Jahrbücher für Geschichte Osteuropas

Chronikbeitrag aus: Jahrbücher für Geschichte Osteuropas 59 (2011) H. 1 S. 148-150

Verfasst von:Ludwig Steindorff

 

Frank Kämpfer 1938–2010

Am 12. November 2010 verstarb Frank Kämpfer in Hamburg nach kurzer Krankheit im Alter von 72 Jahren. Er war in den vergangenen vier Jahrzehnten, davon die längste Zeit in Münster, eine der prägenden Gestalten der deutschsprachigen Forschung zur Geschichte des Kiewer und des Moskauer Reiches. Und auch wenn er nach seiner Pensionierung 2003 vielfach erklärt hatte, er werde sich nun nicht mehr mit Altrussland beschäftigen, ist er den Jahrbüchern für Geschichte Osteuropas als Autor und Rezensent zu diesem Themenbereich bis ins Jahr 2010 treu geblieben. Vor allem aber nahm er 2008 an der X. Internationalen Konferenz zur altrussischen Geschichte in Kiel teil und verfasste einen Beitrag zum 2010 erschienenen Konferenzband. Auf der Konferenz selbst hat er, überraschend für alle Anwesenden, gar nicht seinen vorliegenden Beitrag zur Diskussion gestellt, sondern stattdessen eine Würdigung seines 1996 verstorbenen Lehrers und Förderers Werner Philipp vorgenommen und auf die Bezüge zwischen dessen Werk und gegenwärtiger Historiographie zu Altrussland verwiesen.

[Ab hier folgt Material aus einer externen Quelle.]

-- ==== Sys2Proof/Tests/Slice0.lean ====
section
/-! SUPPORT. Tests of the model against the spec, and the witnesses of the statements. Expected values are the spec's own: the encodings of
30_encoding.md, and the vectors of 95_test_vectors.md, named in each comment. A test runs one instruction on a small state. A theorem
`witness_<Name>` shows states and operands that meet every hypothesis of `Obligations.<Name>`, one part per clause. -/

open Sys2Proof Sys2Proof.Machine

namespace Sys2Proof.Tests

/-! ### Small states -/

/-- "default" of 95_test_vectors.md: after `init` with pins 4 and 5 and no reset pin. -/
def ready : State :=
  { State.reset with
    cfg := exampleConfig, link := { initialized := true, connected := false, driving := true }, clk := .driven true, dioOut := true,
    dioOE := true, rst := .absent }

/-- The default state with the target's answers. -/
def answering (bs : List Bit) : State := { ready with answers := bs }

/-- After a good read: the line released (10_state.md R27). -/
def released : State := { ready with dioOE := false, link := { ready.link with driving := false } }

/-- After `init` with reset pin 6. -/
def withPin : State :=
  { ready with cfg := { exampleConfig with pinRst := some 6 }, rst := .driven true, rstTrace := [true] }

/-- Another parameter record. -/
def withPar (p : Params) (s : State) : State := { s with par := p }

/-- The next state, or reset where there is none. -/
def after : Host.Outcome State Fault Refusal → State
  | .next t => t
  | _       => State.reset

/-- What a result shows: status, carried outcome, acknowledgement, parity error, attempts. -/
def shown (t : State) : Status × Option FrameOutcome × Option Ack × Bool × Nat :=
  (t.res.status, t.res.info, t.res.ack, t.res.parityError, t.res.attempts)

/-- A trace as 95_test_vectors.md writes it: `0` and `1` driven, `L` and `H` sampled, `z` neither; spaces are only for reading. -/
def wire (text : String) : List Cycle :=
  (text.toList.filter (fun c => !c.isWhitespace)).map (fun c =>
    if c == '0' then .d0 else if c == '1' then .d1 else if c == 'L' then .s0 else if c == 'H' then .s1 else .z)

/-- An oracle script as 95_test_vectors.md writes it. -/
def script (text : String) : List Bit := text.toList.map (fun c => c == 'H')

/-! ### Decoding: words written out from Tables CS, CW, RQ and AK and rules R72 and R86 to R89 -/

/-- Codes 0 to 10, the operand in bit 40. -/
theorem test_decode_bitLink :
    decodeTableWord 48 0x000000000000 = some .init ∧
    decodeTableWord 48 0x080000000000 = some .clockPulse ∧
    decodeTableWord 48 0x110000000000 = some (.driveLine true) ∧
    decodeTableWord 48 0x100000000000 = some (.driveLine false) ∧
    decodeTableWord 48 0x180000000000 = some .releaseLine ∧
    decodeTableWord 48 0x200000000000 = some .readLine ∧
    decodeTableWord 48 0x280000000000 = some (.setResetPin false) ∧
    decodeTableWord 48 0x290000000000 = some (.setResetPin true) ∧
    decodeTableWord 48 0x310000000000 = some (.setConnected true) ∧
    decodeTableWord 48 0x300000000000 = some (.setConnected false) ∧
    decodeTableWord 48 0x380000000000 = some .lineReset ∧
    decodeTableWord 48 0x400000000000 = some .switchSequence ∧
    decodeTableWord 48 0x480000000000 = some .dormantWake ∧
    decodeTableWord 48 0x500000000000 = some .dormantEnter := by decide +kernel

/-- Codes 11 to 16 (programs P1 to P4 give the words of `dpRead`, `dpWrite`, `apRead`, `apWrite` and `clearErrors`). -/
theorem test_decode_registerAccess :
    decodeTableWord 48 0x5C0CDEADBEEF = some (.transfer 0x0C#8 true false 0xDEADBEEF#32) ∧
    decodeTableWord 48 0x5A0400000001 = some (.transfer 0x04#8 false true 0x00000001#32) ∧
    decodeTableWord 48 0x600000000000 = some (.dpRead 0x00#8) ∧
    decodeTableWord 48 0x680800000000 = some (.dpWrite 0x08#8 0x00000000#32) ∧
    decodeTableWord 48 0x680450000000 = some (.dpWrite 0x04#8 0x50000000#32) ∧
    decodeTableWord 48 0x700C00000000 = some (.apRead 0x0C#8) ∧
    decodeTableWord 48 0x780CDEADBEEF = some (.apWrite 0x0C#8 0xDEADBEEF#32) ∧
    decodeTableWord 48 0x780023000052 = some (.apWrite 0x00#8 0x23000052#32) ∧
    decodeTableWord 48 0x800000000000 = some .clearErrors := by decide +kernel

/-- Codes 17 to 31 in bits 47 to 43 (R72). -/
theorem test_decode_reserved :
    decodeTableWord 48 0x880000000000 = some .reserved17 ∧
    decodeTableWord 48 0x900000000000 = some .reserved18 ∧
    decodeTableWord 48 0x980000000000 = some .reserved19 ∧
    decodeTableWord 48 0xA00000000000 = some .reserved20 ∧
    decodeTableWord 48 0xA80000000000 = some .reserved21 ∧
    decodeTableWord 48 0xB00000000000 = some .reserved22 ∧
    decodeTableWord 48 0xB80000000000 = some .reserved23 ∧
    decodeTableWord 48 0xC00000000000 = some .reserved24 ∧
    decodeTableWord 48 0xC80000000000 = some .reserved25 ∧
    decodeTableWord 48 0xD00000000000 = some .reserved26 ∧
    decodeTableWord 48 0xD80000000000 = some .reserved27 ∧
    decodeTableWord 48 0xE00000000000 = some .reserved28 ∧
    decodeTableWord 48 0xE80000000000 = some .reserved29 ∧
    decodeTableWord 48 0xF00000000000 = some .reserved30 ∧
    decodeTableWord 48 0xF80000000000 = some .reserved31 := by decide +kernel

Frank Kämpfer wurde am 30. Juli 1938 in Rostock geboren. Nach dem Abitur in Dresden 1957 sah man ihn im Zuge der Kaderpolitik für eine Ausbildung zum Flugzeugtechniker vor. Seinen persönlichen Berufswünschen folgend, ging Frank Kämpfer 1961 nach Westberlin und begann an der Freien Universität das Studium der Osteuropäischen Geschichte, Slavistik und Kunstgeschichte. Schon 1966 promovierte er bei Werner Philipp mit einer Arbeit über die Eroberung des Zartums Kazan’ 1552 als Gegenstand der zeitgenössischen Historiographie; ergänzend hierzu publizierte er die kommentierte Übersetzung der für dieses Thema zentralen Quelle, die „Historie vom Zartum Kasan“.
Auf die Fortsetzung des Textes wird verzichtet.